Beschreibung der Ausführungsbeispiele



[0018] Die in Figur 1 dargestellte Personenruf-Anlage umfaßt eine Rufzentrale 1 mit Schnittstellen für die nachfolgend näher erläuterten abgesetzt betriebenen Geräte, die verteilt in einem räumlich begrenzten Bereich, nämlich bspw. einem Gebäude oder auf einem Gelände, angeordnet sind. Diese Geräte bilden die stationäre Infrastruktur einer um Lokalisierungsfunktionen erweiterten Personenruf-Anlage. Die Rufzentrale 1 kontrolliert das gesamte Rufnetz und den Rufbetrieb der Personenruf-Anlage sowie die Lokalisierungsfunktion.

[0019] An die Rufzentrale 1 sind mehrere Bedien-/Eingabegeräte angeschlossen, über die die Rufempfängeradressen und Nachrichten als Rufaufträge eingegeben werden können, gespeichert und ausgelöst werden. Neben einem systemspezifischen Bediengerät 2 dienen hier ein PC 3 und eine Nebenstellenanlage 4 als Bedien-/Eingabegeräte. Mit Hilfe des PC 3 ist eine grafische Darstellung des räumlich begrenzten Bereichs, bspw. des Gebäude-/Gelände-Grundrisses, zur Wegverfolgung und Ortsbestimmung einer mit einem Mobilgerät ausgestatteten Person möglich. Außerdem verfügt die Rufzentrale 1 noch über Anschlüsse für einen Drucker 5 und externe Rufdienste 6.

[0020] Die dargestellte Personenruf-Anlage umfaßt Basisstationen 7 bis 9, die zur Signalübertragung jeweils - direkt oder indirekt - über eine Leitung mit der Rufzentrale 1 verbunden sind. Die Basisstation 9 ist lediglich indirekt über die Basisstation 8 mit der Rufzentrale 1 verbunden. Die Basisstation 8 dient hier also zusätzlich als Relaisstation zwischen der Rufzentrale 1 und der Basisstation 9. Die Basisstationen 7 bis 9 enthalten jeweils einen Funksender zur Umsetzung des leitungsgebundenen Rufsignals der Rufzentrale in ein Funksignal. Außerdem umfassen die Basisstationen 7 bis 9 jeweils einen Empfänger für von den hier nicht dargestellten Mobilgeräten der Personenruf-Anlage gesendete Signale. Dabei kann es sich um Antwortsignale auf die Rufsignale der Rufzentrale handeln oder um Bereichskennungssignale, die die Mobilgeräte von hier nicht dargestellten im Bereich der Personenruf-Anlage angeordneten Lokalisierungssendern empfangen haben.

[0021] Die Lokalisierungssender sind jeweils einem Teilbereich des von der Personenruf-Anlage abgedeckten räumlich begrenzten Bereichs zugeordnet und senden eine Bereichskennung bzw. ein Bereichskennungssignal aus, das möglichst nur in unmittelbarer Nähe der Lokalisierungssender von den Mobilgeräten empfangen werden kann.

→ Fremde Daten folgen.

-- ==== Sys2Proof/Machine/Regs.lean ====
section
/-! DEFINITION. The addresses of the registers (namespace R) and their fields (namespace F), by the manual's names:
`R.HEAD_STAT n` is HEAD[n].STAT and `F.HEAD_STAT_RUNNING n` its field RUNNING. -/

namespace Sys2Proof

[0022] Des weiteren umfaßt die dargestellte Personenruf-Anlage von der Rufzentrale 1 abgesetzt betriebene Melder 10 und 11, die mit Hilfe einer aufgabenspezifischen Sensorik bestimmte Ereignisse, wie z.B. Feuer, detektieren können und über eine Leitungsverbindung der Rufzentrale 1 mitteilen können. Diese wiederum kann dann durch die Signale der Melder 10 oder 11 aktiviert gezielte Alarmrufe auslösen.

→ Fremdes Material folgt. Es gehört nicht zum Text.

-- ==== Sys2Proof/Machine/Ops.lean ====
section
/-! DEFINITION. Named operations on the state: registers and fields, records, presence of units, time, detections and
injection. -/

namespace Sys2Proof.Machine

/-! ## Registers -/

/-- Bits `hi` to `lo` of a register value. -/
def fieldGet (w : W32) (hi lo : Nat) : Nat :=
  bitsOf w.toNat hi lo

/-- A register value with bits `hi` to `lo` replaced by the low bits of `v`. -/
def fieldPut (w : W32) (hi lo v : Nat) : W32 :=
  BitVec.ofNat 32 (w.toNat - fieldGet w hi lo * 2 ^ lo + v % 2 ^ (hi + 1 - lo) * 2 ^ lo)

/-- Stored value of the register at `a`. -/
def State.rd (s : State) (a : Nat) : W32 :=
  Tbl.get resetWord s.regs a

/-- The register at `a` set to `v`. -/
def State.wr (s : State) (a : Nat) (v : W32) : State :=
  { s with regs := Tbl.set resetWord s.regs a v }

/-- Value of a field. -/
def State.get (s : State) (f : Fld) : Nat :=
  fieldGet (s.rd f.addr) f.hi f.lo

/-- A field set to the low bits of `v`. -/
def State.set (s : State) (f : Fld) (v : Nat) : State :=
  s.wr f.addr (fieldPut (s.rd f.addr) f.hi f.lo v)

/-- A one-bit field as a truth value. -/
def State.flag (s : State) (f : Fld) : Bool :=
  s.get f != 0

/-- A field set to 1. -/
def State.raise (s : State) (f : Fld) : State :=
  s.set f 1

/-- A field set to 0. -/
def State.drop (s : State) (f : Fld) : State :=
  s.set f 0

/-- A one-bit field set to a truth value. -/
def State.put (s : State) (f : Fld) (b : Bool) : State :=
  s.set f (b2n b)

/-- A saturating counter field advanced by `k`. -/
def State.add (s : State) (f : Fld) (k : Nat) : State :=
  s.set f (sat (f.hi + 1 - f.lo) (s.get f + k))

/-- A saturating counter field advanced by one. -/
def State.inc (s : State) (f : Fld) : State :=
  s.add f 1

/-- A free-running index of 16 bits advanced by one (R169). -/
def State.bump (s : State) (f : Fld) : State :=
  s.set f ((s.get f + 1) % 65536)

/-- A 32-bit register as a number. (DEDUCED, log 14.) -/
def State.word (s : State) (a : Nat) : Nat :=
  (s.rd a).toNat

/-- A register set to a number. -/
def State.setWord (s : State) (a v : Nat) : State :=
  s.wr a (BitVec.ofNat 32 v)

/-- Value in force of a shadowed register (R238, R360). -/
def State.live (s : State) (a : Nat) : W32 :=
  Tbl.get resetWord s.inForce a

/-- Value in force of a shadowed field. -/
def State.getLive (s : State) (f : Fld) : Nat :=
  fieldGet (s.live f.addr) f.hi f.lo

/-- A change made only where a condition holds. -/
def State.cond (s : State) (b : Bool) (f : State → State) : State :=
  if b then f s else s

/-- Every register of a range of addresses back to its reset value. -/
def State.resetRange (s : State) (lo hi : Nat) : State :=
  { s with regs := Tbl.clear (fun a => lo ≤ a && a < hi) s.regs
           inForce := Tbl.clear (fun a => lo ≤ a && a < hi) s.inForce
           hiLatch := Tbl.clear (fun a => lo ≤ a && a < hi) s.hiLatch
           loHeld := Tbl.clear (fun a => lo ≤ a && a < hi) s.loHeld }

/-- A 40-bit address held in a _LO and _HI pair whose _LO has `k` low bits clear. -/
def State.addrPair (s : State) (lo hi : Nat) : Nat :=
  s.word lo + s.word hi % 256 * 2 ^ 32

/-- A 64-bit value held in a pair. -/
def State.pair (s : State) (lo hi : Nat) : Nat :=
  s.word lo + s.word hi * 2 ^ 32

/-- A pair set to a number. -/
def State.setPair (s : State) (lo hi v : Nat) : State :=
  (s.setWord lo (v % 2 ^ 32)).setWord hi (v / 2 ^ 32)

/-- The next free value, cut to `w` bits. (DESIGN CHOICE, log 7.) -/
def State.freeValue (s : State) (w : Nat) : Nat :=
  Config.freeValue s.free % 2 ^ w

/-- The free values advanced by one. (DESIGN CHOICE, log 7.) -/
def State.useFree (s : State) : State :=
  { s with free := s.free + 1 }

/-- Something leaves the part. (DESIGN CHOICE, log 35.) -/
def State.emit (s : State) (o : Out) : State :=
  { s with out := s.out ++ [o] }

/-! ## Records of units -/

def State.chan (s : State) (n m c : Nat) : ChanStall := Tbl.get (fun _ => {}) s.chans ((n * 8 + m) * 4 + c)
def State.setChan (s : State) (n m c : Nat) (v : ChanStall) : State :=
  { s with chans := Tbl.set (fun _ => {}) s.chans ((n * 8 + m) * 4 + c) v }
def State.fstall (s : State) (n m : Nat) : FStall := Tbl.get (fun _ => {}) s.fstalls (n * 8 + m)
def State.setFstall (s : State) (n m : Nat) (v : FStall) : State :=
  { s with fstalls := Tbl.set (fun _ => {}) s.fstalls (n * 8 + m) v }
def State.fhead (s : State) (n : Nat) : FreshHead := Tbl.get (fun _ => {}) s.fheads n
def State.setFhead (s : State) (n : Nat) (v : FreshHead) : State :=
  { s with fheads := Tbl.set (fun _ => {}) s.fheads n v }
def State.stream (s : State) (i : Nat) : StreamRec := Tbl.get (fun _ => {}) s.streams i
def State.setStream (s : State) (i : Nat) (v : StreamRec) : State :=
  { s with streams := Tbl.set (fun _ => {}) s.streams i v }
def State.stall (s : State) (n m : Nat) : StallRec := Tbl.get (fun _ => {}) s.stalls (n * 8 + m)
def State.setStall (s : State) (n m : Nat) (v : StallRec) : State :=
  { s with stalls := Tbl.set (fun _ => {}) s.stalls (n * 8 + m) v }
def State.pipe (s : State) (n : Nat) : PipeRec := Tbl.get (fun _ => {}) s.pipes n
def State.setPipe (s : State) (n : Nat) (v : PipeRec) : State :=
  { s with pipes := Tbl.set (fun _ => {}) s.pipes n v }
def State.srcPort (s : State) (k : Nat) : SrcRec := Tbl.get (fun _ => {}) s.srcs k
def State.setSrcPort (s : State) (k : Nat) (v : SrcRec) : State :=
  { s with srcs := Tbl.set (fun _ => {}) s.srcs k v }
/-- When PVDD_EN last fell, if a reset or a cut now takes it down (R415). -/
def SrcRec.fallsAt (r : SrcRec) (ns : Nat) : Option Nat :=
  if r.pvdd then some ns else r.fell

/-- The source ports after a reset of them all. -/
def State.srcsReset (s : State) : List (Nat × SrcRec) :=
  (s.srcs.map (fun e => (e.1, { fell := e.2.fallsAt s.ns }))).filter (fun e => e.2 != {})

def State.dec (s : State) (c : Nat) : DecRec := Tbl.get (fun _ => {}) s.decs c
def State.setDec (s : State) (c : Nat) (v : DecRec) : State :=
  { s with decs := Tbl.set (fun _ => {}) s.decs c v }
def State.decCore (s : State) (k : Nat) : CoreRec := Tbl.get (fun _ => {}) s.decCores k
def State.setDecCore (s : State) (k : Nat) (v : CoreRec) : State :=
  { s with decCores := Tbl.set (fun _ => {}) s.decCores k v }
def State.enc (s : State) (c : Nat) : EncRec := Tbl.get (fun _ => {}) s.encs c
def State.setEnc (s : State) (c : Nat) (v : EncRec) : State :=
  { s with encs := Tbl.set (fun _ => {}) s.encs c v }
def State.encCore (s : State) (k : Nat) : CoreRec := Tbl.get (fun _ => {}) s.encCores k
def State.setEncCore (s : State) (k : Nat) (v : CoreRec) : State :=
  { s with encCores := Tbl.set (fun _ => {}) s.encCores k v }
def State.sap (s : State) (p : Nat) : SapRec := Tbl.get (fun _ => {}) s.saps p
def State.setSap (s : State) (p : Nat) (v : SapRec) : State :=
  { s with saps := Tbl.set (fun _ => {}) s.saps p v }
def State.awn (s : State) (n : Nat) : AwnRec := Tbl.get (fun _ => {}) s.awns n
def State.setAwn (s : State) (n : Nat) (v : AwnRec) : State :=
  { s with awns := Tbl.set (fun _ => {}) s.awns n v }
def State.head (s : State) (n : Nat) : HeadRec := Tbl.get (fun _ => {}) s.heads n
def State.setHead (s : State) (n : Nat) (v : HeadRec) : State :=
  { s with heads := Tbl.set (fun _ => {}) s.heads n v }
def State.tb (s : State) (t : Nat) : TbRec := Tbl.get (fun _ => {}) s.tbs t
def State.setTb (s : State) (t : Nat) (v : TbRec) : State :=
  { s with tbs := Tbl.set (fun _ => {}) s.tbs t v }
def State.lane (s : State) (l : Nat) : LaneRec := Tbl.get (fun _ => {}) s.lanes l
def State.setLane (s : State) (l : Nat) (v : LaneRec) : State :=
  { s with lanes := Tbl.set (fun _ => {}) s.lanes l v }
def State.tch (s : State) (g : Nat) : TouchGrp := Tbl.get (fun _ => {}) s.touch g
def State.setTch (s : State) (g : Nat) (v : TouchGrp) : State :=
  { s with touch := Tbl.set (fun _ => {}) s.touch g v }
def State.src (s : State) (i : Nat) : IrqSrc := Tbl.get (fun _ => {}) s.irqSrc i
def State.setSrc (s : State) (i : Nat) (v : IrqSrc) : State :=
  { s with irqSrc := Tbl.set (fun _ => {}) s.irqSrc i v }
def State.pairHead (s : State) (n : Nat) : TwinHead := Tbl.get (fun _ => {}) s.twin.heads n
def State.setPairHead (s : State) (n : Nat) (v : TwinHead) : State :=
  { s with twin := { s.twin with heads := Tbl.set (fun _ => {}) s.twin.heads n v } }
def State.tgt (s : State) (k : Nat) : IrqTarget := Tbl.get (fun _ => {}) s.irqTgt k
def State.setTgt (s : State) (k : Nat) (v : IrqTarget) : State :=
  { s with irqTgt := Tbl.set (fun _ => {}) s.irqTgt k v }

/-! ## Identification and lifecycle -/

/-- The units of each variant, by PART_CODE (R2). -/
def variantOf (code : Nat) : Variant :=
  match code with
  | 0x01 => ⟨16, 8, 32, 16, 64, 8, 8, 96, 8, 1, 256⟩
  | 0x02 => ⟨16, 8, 32, 16, 64, 8, 8, 96, 8, 0, 256⟩
  | 0x03 => ⟨16, 8, 24, 12, 48, 8, 8, 96, 8, 1, 256⟩
  | 0x04 => ⟨12, 6, 24, 12, 48, 4, 8, 96, 8, 1, 128⟩
  | 0x05 => ⟨12, 6, 16, 8, 32, 4, 4, 96, 8, 1, 128⟩
  | 0x06 => ⟨12, 6, 16, 8, 32, 4, 4, 96, 8, 0, 128⟩
  | 0x07 => ⟨8, 4, 16, 8, 32, 4, 4, 48, 4, 1, 0⟩
  | 0x08 => ⟨8, 4, 16, 8, 32, 4, 4, 48, 4, 0, 0⟩
  | 0x09 => ⟨8, 8, 8, 4, 16, 8, 4, 48, 4, 0, 256⟩
  | 0x0A => ⟨4, 4, 8, 4, 16, 4, 2, 48, 4, 0, 256⟩
  | 0x0B => ⟨4, 2, 8, 4, 16, 2, 2, 48, 4, 0, 0⟩
  | 0x0C => ⟨2, 2, 4, 2, 8, 2, 2, 48, 2, 0, 128⟩
  | _ => ⟨0, 0, 0, 0, 0, 0, 0, 0, 0, 0, 0⟩

/-- The units of this part. -/
def State.variant (s : State) : Variant :=
  variantOf s.fuses.partCode

/-- Package Q has 48 lanes and the hardware servo (R1, R604). -/
def State.pkgQ (s : State) : Bool :=
  s.fuses.pkg == 2

/-- A marker word counts as programmed with at least 24 ones (R760). -/
def programmed (w : Nat) : Bool :=
  24 ≤ ((List.range 32).filter (fun i => bitOf w i)).length

/-- Two of three copies of a lifecycle word are programmed (R762). -/
def lcAt (ws : List Nat) (k : Nat) : Bool :=
  2 ≤ (((ws.drop (3 * k)).take 3).filter programmed).length

/-- The lifecycle state that OTP holds (R762): 0 BLANK, 1 PROVISIONED, 2 FIELD, 3 RETIRED. -/
def State.lifecycle (s : State) : Nat :=
  if lcAt s.otp.lcWords 2 then 3 else if lcAt s.otp.lcWords 1 then 2 else if lcAt s.otp.lcWords 0 then 1 else 0

/-- A plan-key slot is enrolled (R760). -/
def PlanKey.isEnrolled (k : PlanKey) : Bool :=
  k.enrolled

/-- A plan-key slot is revoked (R760). -/
def PlanKey.isRevoked (k : PlanKey) : Bool :=
  programmed k.revWord

/-- The plan floor (R760): the highest-numbered programmed floor word. A floor word holds a number, not a marker, and
counts as programmed where any bit is 1 (DEDUCED, log 61). -/
def State.planFloor (s : State) : Nat :=
  s.otp.floors.foldl (fun f w => if w ≠ 0 then w else f) 0

/-- A public key is that of an enrolled and unrevoked slot (R89). -/
def State.keyInSlot (s : State) (slot : Nat) (pub : List Byte) : Bool :=
  match s.otp.planKeys[slot]? with
  | some k => k.isEnrolled && !k.isRevoked && decide (Config.sha384 pub = k.hash.flatMap (bytesLE 4))
  | none => false

/-! ## The plan in force and presence of units -/

/-- PARAM of the RESOURCE record of a unit in a plan (R91). -/
def Plan.find (p : Plan) (kind index : Nat) : Option ResRec :=
  p.res.find? (fun r => r.kind == kind && r.index == index)

/-- PARAM of a unit in the plan in force; none where the unit is unused. -/
def State.res (s : State) (kind index : Nat) : Option Nat :=
  match s.plan with
  | some p => (p.find kind index).map (·.param)
  | none => none

/-- The plan in force names the unit. -/
def State.named (s : State) (kind index : Nat) : Bool :=
  (s.res kind index).isSome

/-- Stalls of pipe `n` (R235); 0 where the pipe is unused. -/
def State.stallCount (s : State) (n : Nat) : Nat :=
  match s.res 0x04 n with
  | some p => p % 16
  | none => 0

/-- Pipe `n` has write-back (R268). -/
def State.hasWb (s : State) (n : Nat) : Bool :=
  match s.res 0x04 n with
  | some p => bitOf p 4
  | none => false

/-- Head `n` is named and has a pipe. -/
def State.hasPipe (s : State) (n : Nat) : Bool :=
  s.named 0x05 n && s.named 0x04 n

/-- Head `n` scans directly (R386). -/
def State.directScan (s : State) (n : Nat) : Bool :=
  match s.res 0x05 n with
  | some p => bitOf p 6
  | none => false

/-- Heads that the plan names. -/
def State.headList (s : State) : List Nat :=
  (List.range 32).filter (fun n => s.named 0x05 n)

/-- Time base `t` is in use (R595). -/
def State.tbInUse (s : State) (t : Nat) : Bool :=
  decide (t < s.variant.tb) && (s.plan.isNone || s.named 0x0B t)

/-- The identifiers of R575 whose unit the variant has. -/
def State.checkerPresent (s : State) (i : Nat) : Bool :=
  i ≤ 0xE ||
  (0x10 ≤ i && i < 0x10 + s.variant.dec) ||
  (0x20 ≤ i && i < 0x20 + s.variant.enc) ||
  (0x30 ≤ i && i < 0x30 + s.variant.heads) ||
  (0x50 ≤ i && i ≤ 0x61)

/-- The unit of a region's instance is present and, where the plan must name it, used (R13, R91, R824, R825).
(DEDUCED, log 17.) -/
def State.unitPresent (s : State) (k : UnitKind) (n m : Nat) : Bool :=
  match k with
  | .always | .ingress | .decode | .encode | .twin => true
  | .attest => decide (n < 32)
  | .head => decide (n < s.variant.heads) && s.named 0x05 n
  | .stall => decide (m < s.stallCount n) || (s.directScan n && m == 0)
  | .compStall => decide (m < s.stallCount n)
  | .pipeHead => s.hasPipe n
  | .eth | .ethTime => s.named 0x09 n
  | .decCore => s.named 0x02 n
  | .encCore => s.named 0x03 n
  | .pipe => s.named 0x04 n
  | .writeBack => s.hasWb n
  | .scaler => s.named 0x06 n
  | .src => s.named 0x07 n
  | .snk => s.named 0x08 n
  | .wallLink => s.named 0x0E 0
  | .checker => s.checkerPresent n
  | .timeBase => s.tbInUse n
  | .sap => s.named 0x0C n
  | .lane => decide (n < s.variant.lanes) && (match s.res 0x0A n with | some p => p % 16 != 0 | none => false)
  | .touch => s.named 0x0D n
  | .headFused => decide (n < s.variant.heads)

/-- The unit behind a register is present. (DEDUCED, log 17.) -/
def State.placePresent (s : State) (p : Place) : Bool :=
  s.unitPresent p.region.unit p.n p.m

/-! ## Time -/

/-- Nanoseconds of a time base, seconds × 10^9 + ns, not reduced (R159). -/
def State.tbNs (s : State) (t : Nat) : Nat :=
  (s.tb t).count / 2 ^ 48

/-- A time base as a 48-bit count of nanoseconds (R594). (DESIGN CHOICE, log 23.) -/
def State.tb48 (s : State) (t : Nat) : Nat :=
  s.tbNs t % 2 ^ 48

/-- A time base is LOCKED. -/
def State.tbLocked (s : State) (t : Nat) : Bool :=
  s.flag (F.TB_STAT_LOCKED t)

/-- The rate correction in force in units of 2^-48 (R593). -/
def State.tbRate (s : State) (t : Nat) : Int :=
  signed 64 (s.pair (R.TB_RATE_LO t) (R.TB_RATE_HI t))

/-- A time base's count after one TS clock (R593); seconds wrap modulo 2^48 (R592). (DEDUCED, log 66.) -/
def tbAdvance (count : Nat) (rate : Int) : Nat :=
  (count + (2 * ((2 ^ 48 : Nat) : Int) + 2 * rate).toNat) % (2 ^ 48 * 1000000000 * 2 ^ 48)

/-- One time base advanced by one TS clock where it is in use. -/
def State.tickTb (s : State) (t : Nat) : State :=
  s.cond (s.tbInUse t) fun s => s.setTb t { s.tb t with count := tbAdvance (s.tb t).count (s.tbRate t) }

/-- One TS clock (R592, R593): every time base in use advances. (DESIGN CHOICE, log 2.) -/
def State.tick (s : State) : State :=
  (List.range 8).foldl State.tickTb { s with ns := s.ns + 2 }

/-- Microseconds since a time in ns. (DESIGN CHOICE, log 4.) -/
def State.usSince (s : State) (t : Nat) : Nat :=
  (s.ns - t) / 1000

[0023] Schließlich umfaßt die dargestellte Personenruf-Anlage noch Ablagegeräte 12 bis 14, die zur Lagerung und Aufladung von Mobilgeräten dienen. Außerdem generieren diese Ablage-/Ladegeräte 12 bis 14 auch sog. Abwesenheits-/Anwesenheitssignale, die Anzeigen, ob ein Mobilgerät entnommen worden ist. Diese Abwesenheits-/Anwesenheitssignale werden über Leitungsverbindungen an die Rufzentrale 1 übermittelt. Das Ablage-/Ladegerät 14 ist hier nicht direkt mit der Rufzentrale 1 verbunden, sondern lediglich indirekt über das Ablage-/Ladegerät 13, so daß dieses als Relaisstation dient. Mit Hilfe der Abwesenheits-/Anwesenheitssignale kann eine Ortungsroutine für ein lokalisierungsfähiges Mobilgerät aktiviert bzw. deaktiviert werden.

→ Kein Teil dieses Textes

-- ==== Sys2Proof/Machine/LoaderOps.lean ====
section
/-! DEFINITION. The plan loader up to the start of apply: flash slots and markers, requests, the load sequence and slot
writes (chapter 02), and the sharing of the QSPI flash (R862). -/

namespace Sys2Proof.Machine

/-! ## Flash and its users -/

/-- `n` bytes of flash. (PRESUMED, log 11.) -/
def State.flashBytes (s : State) (a n : Nat) : List Byte :=
  Tbl.getAll (fun _ => 0xFF#8) s.flash a n

/-- Bytes written to flash. (PRESUMED, log 11.) -/
def State.flashStore (s : State) (a : Nat) (bs : List Byte) : State :=
  { s with flash := Tbl.setAll (fun _ => 0xFF#8) s.flash a bs }

/-- A range of flash erased. (PRESUMED, log 11.) -/
def State.flashErase (s : State) (a n : Nat) : State :=
  { s with flash := Tbl.clear (fun k => a ≤ k && k < a + n) s.flash }

/-- Code of QSPI_STAT.OWNER (R831). -/
def ownerCode : Option FlashUser → Nat
  | none => 0
  | some .bootRom => 1
  | some .planLoader => 2
  | some .security => 3

/-- A unit holds the flash. -/
def State.holdsFlash (s : State) (u : FlashUser) : Bool :=
  s.qspi.owner == some u

/-- A unit asks for the flash: it takes it if nobody holds it, else it waits (R862). -/
def State.askFlash (s : State) (u : FlashUser) : State :=
  if s.qspi.owner.isNone && s.qspi.waiting.isEmpty then { s with qspi := { s.qspi with owner := some u } }
  else if s.holdsFlash u || s.qspi.waiting.contains u then s
  else { s with qspi := { s.qspi with waiting := s.qspi.waiting ++ [u] } }

/-- A unit no longer needs the flash. -/
def State.freeFlash (s : State) (u : FlashUser) : State :=
  { s with qspi := { s.qspi with owner := if s.holdsFlash u then none else s.qspi.owner
                                 waiting := s.qspi.waiting.filter (· != u) } }

/-! ## Slots and markers (R115, R116) -/

/-- Flash offset of a slot's image area: 1 slot A, 2 slot B. -/
def slotImage (slot : Nat) : Nat :=
  0x01000000 * slot

/-- Flash offset of a slot's marker sector. -/
def slotMarker (slot : Nat) : Nat :=
  0x01000000 * slot + 0x00800000

/-- A valid commit marker. -/
structure Marker where
  generation : Nat
  size : Nat
  hash : List Byte
deriving DecidableEq, Repr

/-- The marker of a slot, if MAGIC and CRC are right. -/
def State.marker (s : State) (slot : Nat) : Option Marker :=
  let m := s.flashBytes (slotMarker slot) 64
  if leAt m 0 4 = 0x544D4350 ∧ crc32c (slice m 0 0x3C) = leAt m 0x3C 4 then
    some ⟨leAt m 4 4, leAt m 8 4, slice m 0x0C 48⟩
  else none

/-- GENERATION of a slot's marker, 0 when it is invalid (R137). -/
def State.generation (s : State) (slot : Nat) : Nat :=
  match s.marker slot with
  | some m => m.generation
  | none => 0

/-- Bytes of a marker (R116). -/
def markerBytes (generation size : Nat) (hash : List Byte) : List Byte :=
  let b := bytesLE 4 0x544D4350 ++ bytesLE 4 generation ++ bytesLE 4 size ++ hash
  b ++ bytesLE 4 (crc32c b)

/-- SLOT_INFO, GEN_A and GEN_B taken from the markers (R136, R137). -/
def State.slotInfo (s : State) : State :=
  let from' := if s.flag F.PLAN_STATUS_LOADED then s.get F.PLAN_STATUS_LOADED_FROM else 0
  let s := s.put F.PLAN_SLOT_INFO_A_MARK (s.marker 1).isSome
  let s := s.put F.PLAN_SLOT_INFO_B_MARK (s.marker 2).isSome
  let s := s.put F.PLAN_SLOT_INFO_A_WRITABLE (from' != 1)
  let s := s.put F.PLAN_SLOT_INFO_B_WRITABLE (from' != 2)
  (s.setWord R.PLAN_GEN_A (s.generation 1)).setWord R.PLAN_GEN_B (s.generation 2)

/-- Slots with a valid marker in the order of the start: higher GENERATION first, slot A on a tie (R117). -/
def State.slotOrder (s : State) : List Nat :=
  let a := (s.marker 1).isSome
  let b := (s.marker 2).isSome
  if a && b then (if s.generation 1 < s.generation 2 then [2, 1] else [1, 2])
  else if a then [1] else if b then [2] else []

/-! ## The end of an operation -/

/-- The operation writes a slot. -/
def LoadOp.isWrite : LoadOp → Bool
  | .writeA | .writeB => true
  | _ => false

/-- Address of the staging half of the plan store (R123). -/
def State.stagingBase (s : State) : Nat :=
  hbmBase + planStorePage * 4096 + (1 - s.loader.half) * 0x800000

/-- The staged image. -/
def State.staged (s : State) : List Byte :=
  s.bytes s.stagingBase s.loader.size

/-- The loader idle, with the active half and the markers' reading kept. -/
def State.loaderIdle (s : State) : State :=
  { s with loader := { half := s.loader.half, markers := s.loader.markers } }

/-- The REPLAN cause ends on every head (R127, R378). -/
def State.endReplan (s : State) : State :=
  { s with heads := s.heads.map (fun (n, h) => (n, { h with replan := false })) |>.filter (fun (_, h) => h ≠ {}) }

/-- A slot read or an image copy starts: PHASE 2, after the select of PHASE 1. -/
def State.beginCopy (s : State) (src : Nat) : State :=
  (({ s with loader := { s.loader with stage := .copy, src := src, size := 0, plan := none } }).raise
    F.PLAN_STATUS_BUSY).set F.PLAN_STATUS_PHASE 2

/-- An operation ends with a code: STATUS, the event, the ledger entry of a failed one (R117, R126, R139; the detail is
STATUS as it stands at the failure) and SLOT_INFO. At start, the next slot is tried (R117). (DEDUCED, log 43.) -/
def State.loaderEnd (s : State) (code : Nat) : State :=
  let l := s.loader
  let s := s.set F.PLAN_STATUS_CODE code
  let unit := if l.op.isWrite then l.slot else l.src
  let inj := s.injArmed 0x48 unit
  let s := s.injSpend 0x48 unit
  let s := s.cond (code != 0 || inj) (·.detectWith inj 0x48 unit (s.word R.PLAN_STATUS))
  let s := s.raise (if l.op.isWrite then F.PLAN_EVENT_WRITE_DONE else F.PLAN_EVENT_LOAD_FAIL)
  let s := (s.drop F.PLAN_STATUS_BUSY).set F.PLAN_STATUS_PHASE 0
  let s := s.slotInfo.endReplan.freeFlash .planLoader
  match l.op, l.tries with
  | .start, t :: ts =>
    if code = 0x37 then s.loaderIdle
    else { s with loader := { l with tries := ts } }.askFlash .planLoader |>.beginCopy t
  | _, _ => s.loaderIdle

[0024] Personenruf-Anlagen mit Lokalisierungsfunktionen ermöglichen nicht nur eine schnelle Nachrichtenübermittlung in einem räumlich begrenzten Bereich, sondern auch die Bestimmung des Aufenthaltsorts von mit einem Mobilgerät ausgestatteten Personen. Derartige Personenruf-Anlagen finden daher insbesondere Anwendung bei der Personensicherung in gefährdeten Arbeitsbereichen. Zur Bestimmung des Aufenthaltsorts einer Person wird der von der Personenruf-Anlage räumlich begrenzte Bereich in Sektoren unterteilt, deren Bezeichnung in der Rufzentrale abgespeichert und ggf. mit Hilfe eines geeigneten Sichtgeräts grafisch abgebildet werden kann. Beispiele für derartige grafische Abbildungen sind in den Figuren 2 bis 5 dargestellt. Bei den Sektoren 1' bis 8' handelt es sich jeweils um Räume eines Gebäudes. An den Zugängen zu den einzelnen Sektoren 1' bis 8' sind Lokalisierungssender a bis g angeordnet, deren Sendebereiche jeweils gestrichelt dargestellt sind. Die Lokalisierungssender a bis g senden eine Bereichskennung aus, die von in ihrem Sendebereich befindlichen Mobilgeräten empfangen werden können und den aktuellen Aufenthaltsort eines Mobilgeräts wiedergeben. Die empfangene Bereichskennung wird über einen im Mobilgerät integrierten Sender und die ortsfesten Basisstationen automatisch an die Rufzentrale übermittelt.

[0025] Die Übermittlung der Bereichskennungen von den Lokalisierungssendern an die Mobilgeräte sollte folgenden Anforderungen gerecht werden:

1. Eindeutigkeit der Zuordnung zwischen empfangener Bereichskennung und tatsächlichem Aufenthaltsort des Mobilgeräts.

2. Verdeckte Trageweise des empfangenen Mobilgeräts.

3. Verdeckte Anordnung des Lokalisierungssenders und seiner Antenne.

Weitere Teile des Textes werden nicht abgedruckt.